#' Take a gsp in tibble form and make a list suitable for gene dropping
#'
#' Just a simple function that makes a list-based data structure
#' that makes it easy to gene-drop chromosome segments down the
#' gsp. The basic idea is to get everyone into a data structure
#' in which they are ordered such that by the time you get to segregating
#' segments _from_ anyone, you already have the segments segregated _into_ them.
#' This works by each individual having a list of gametes (post-recombination)
#' coming out of them, and a list of "uniters" which are the gametes coming
#' into them.
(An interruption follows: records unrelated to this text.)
/-- The bytes of the word that four bytes make are those four. -/
theorem bytesOfWord_wordOfBytes (b0 b1 b2 b3 : Byte) : bytesOfWord (wordOfBytes b0 b1 b2 b3) = [b0, b1, b2, b3] := by
  have h : (wordOfBytes b0 b1 b2 b3).toNat = ((b3.toNat * 2 ^ 8 + b2.toNat) * 2 ^ 8 + b1.toNat) * 2 ^ 8 + b0.toNat := by
    unfold wordOfBytes
    iterate 3 rw [toNat_append_mul]
  simp only [bytesOfWord, List.cons.injEq, and_true]
  refine ⟨?_, ?_, ?_, ?_⟩ <;> apply BitVec.eq_of_toNat_eq
  all_goals
    rw [toNat_extract, h]
    omega

/-- Bytes that begin with some words are the bytes of those words and what follows. -/
theorem bytes_of_words {ws r : List Word} {bs : List Byte} (h : wordsOfBytes bs = ws ++ r) :
    ws.flatMap bytesOfWord ++ bs.drop (4 * ws.length) = bs := by
  induction ws generalizing bs with
  | nil => rfl
  | cons w ws ih =>
    match bs, h with
    | b0 :: b1 :: b2 :: b3 :: bs, h =>
      obtain ⟨hw, ht⟩ := List.cons.inj h
      rw [List.flatMap_cons, ← hw, bytesOfWord_wordOfBytes, List.append_assoc, List.length_cons, Nat.mul_succ]
      simp only [List.cons_append, List.nil_append, List.drop_succ_cons, ih ht]

/-! ### Words -/

/-- The length codes of one word. -/
theorem lengthWords_eq_one {w : Word} : lengthWords w = 1 ↔ w.toNat % 4 < 2 := by
  rw [lengthWords_eq]
  split <;> (try split) <;> omega

/-- The length code of two words. -/
theorem lengthWords_eq_two {w : Word} : lengthWords w = 2 ↔ w.toNat % 4 = 2 := by
  rw [lengthWords_eq]
  split <;> (try split) <;> omega

/-- The length code of three words. -/
theorem lengthWords_eq_three {w : Word} : lengthWords w = 3 ↔ w.toNat % 4 = 3 := by
  rw [lengthWords_eq]
  split <;> (try split) <;> omega

/-- A header is what opcode 0 of a short word that is not marked stands for. -/
theorem header_word {w : Word} : w.toNat % 256 = 0 ↔ lengthWords w = 1 ∧ shortOp w = 0 ∧ w.getLsbD 0 = false := by
  have hb : w.getLsbD 0 = false ↔ w.toNat / 2 ^ 0 % 2 = 0 := by
    rw [← toNat_getLsbD]
    exact Bool.toNat_eq_zero.symm
  rw [lengthWords_eq_one, hb, shortOp, toNat_extract]
  omega

/-- The words of a canonical instruction decode to it, whatever words follow. -/
theorem decodeWords_encode {i : Instr} (h : i.canonical = true) (ws : List Word) :
    decodeWords (encode i ++ ws) = .ok (i, (encode i).length) := by
  unfold encode
  cases hs : i.shape with
  | header f =>
    obtain ⟨hl, hop, hb⟩ := header_word.mp (show (encodeHeader f).toNat % 256 = 0 by rw [toNat_encodeHeader]; omega)
    simp [decodeWords, hl, hop, hb, -BitVec.getLsbD_eq_getElem, headerFields_encodeHeader, eq_of_shape_header hs]
  | short op f =>
    obtain ⟨hi, hpos, hlt⟩ := ofShort_of_shape hs
    have hl : lengthWords (encodeShort op f) = 1 := by
      have hm := f.m.toNat_le
      rw [lengthWords_eq_one, toNat_encodeShort]
      omega
    simp [decodeWords, hl, shortOp_encodeShort f hlt, shortFields_encodeShort, hi, Nat.pos_iff_ne_zero.mp hpos]
  | long op f =>
    obtain ⟨hi, hlt⟩ := ofLong_of_shape hs
    have hf : longFields (encodeLongLo op f) (encodeLongHi f) f.lit = f := longFields_encodeLong op f f.lit
    have hw := toNat_encodeLongLo op f
    cases hlit : f.lit <;> rw [hlit] at hw hf
    case none =>
      have hl : lengthWords (encodeLongLo op f) = 2 := by
        rw [lengthWords_eq_two, hw, Option.isSome_none, Bool.toNat_false]
        omega
      simp [decodeWords, hl, hf, hlit, longOp_encodeLongLo f hlt, hi]
    case some l =>
      have hl : lengthWords (encodeLongLo op f) = 3 := by
        rw [lengthWords_eq_three, hw, Option.isSome_some, Bool.toNat_true]
        omega
      simp [decodeWords, hl, hf, hlit, longOp_encodeLongLo f hlt, hi]
  | unassigned w =>
    rw [Instr.canonical, hs] at h
    rw [eq_of_shape_unassigned hs]
    cases w <;> simp only [Bool.and_eq_true, beq_iff_eq, bne_iff_ne, Option.isNone_iff_eq_none] at h <;>
      simp [decodeWords, h]
  | event => rw [Instr.canonical, hs] at h; cases h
We just point the uniters to gametes in the previous generation
#' and then make sure that we shuffle the order of the gametes when they come
#' out of someone.
#' @param gsp A tibble that holds the genome simulation pedigree (GSP).
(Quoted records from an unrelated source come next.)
-- ==== Sys2Proof/Machine/Dispatch.lean ====
section
/-! DEFINITION. One arm per command. -/

namespace Sys2Proof.Machine

def exec (i : Instr) (s : State) : Host.Outcome State Fault Refusal :=
  match i with
  | .on h u => Sys2Proof.Machine.execOn h u s
  | .off h u => Sys2Proof.Machine.execOff h u s
  | .dim h u => Sys2Proof.Machine.execDim h u s
  | .bright h u => Sys2Proof.Machine.execBright h u s
  | .up h u => Sys2Proof.Machine.execUp h u s
  | .down h u => Sys2Proof.Machine.execDown h u s
  | .left h u => Sys2Proof.Machine.execLeft h u s
  | .right h u => Sys2Proof.Machine.execRight h u s

end Sys2Proof.Machine
end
#' This is a tibble in which each row specifies an individual in the
#' GSP. The columns of the tibble are:
#'
#' - `ind`: a numeric identifier for that row's indvidual.
#' - `par`: the numeric ID of the first parent of the individual (NA if the
#' individual is a founder of the pedigree).
#' - `par2`: the numeric ID of the second parent of the individual (NA if
#' the individual is a founder)
#' - `ipar1`: the number of gametes that `par1` must segregate "through" `ind` in
#' order to exhaust all the genetic material in the GSP. These values are given
#' by the red numerals alongside the edge connecting parents to offspring in the
#' GSP images defined by `gsp2dot()`. See the vignette `gscramble-tutorial`, for
#' an example. (NA if `ind` is a founder).
#' - `ipar2`: the number of gametes that `par2` must segregate through `ind`.
#' (NA if `ind` is a founder).
#' - `hap1`: a unique character label given to the first haplotype in `ind` if `ind` is a
#' founder. If `ind` is not a founder, this must be NA.
#' - `hap2`: unique character label given to the second haplotype in `ind`. NA if `ind`
#' is not a founder.
#' - `hpop1`: character label giving the population of origin of the first haplotype
#' (i.e., `hap1`) in `ind`, if `ind` is a founder. NA otherwise.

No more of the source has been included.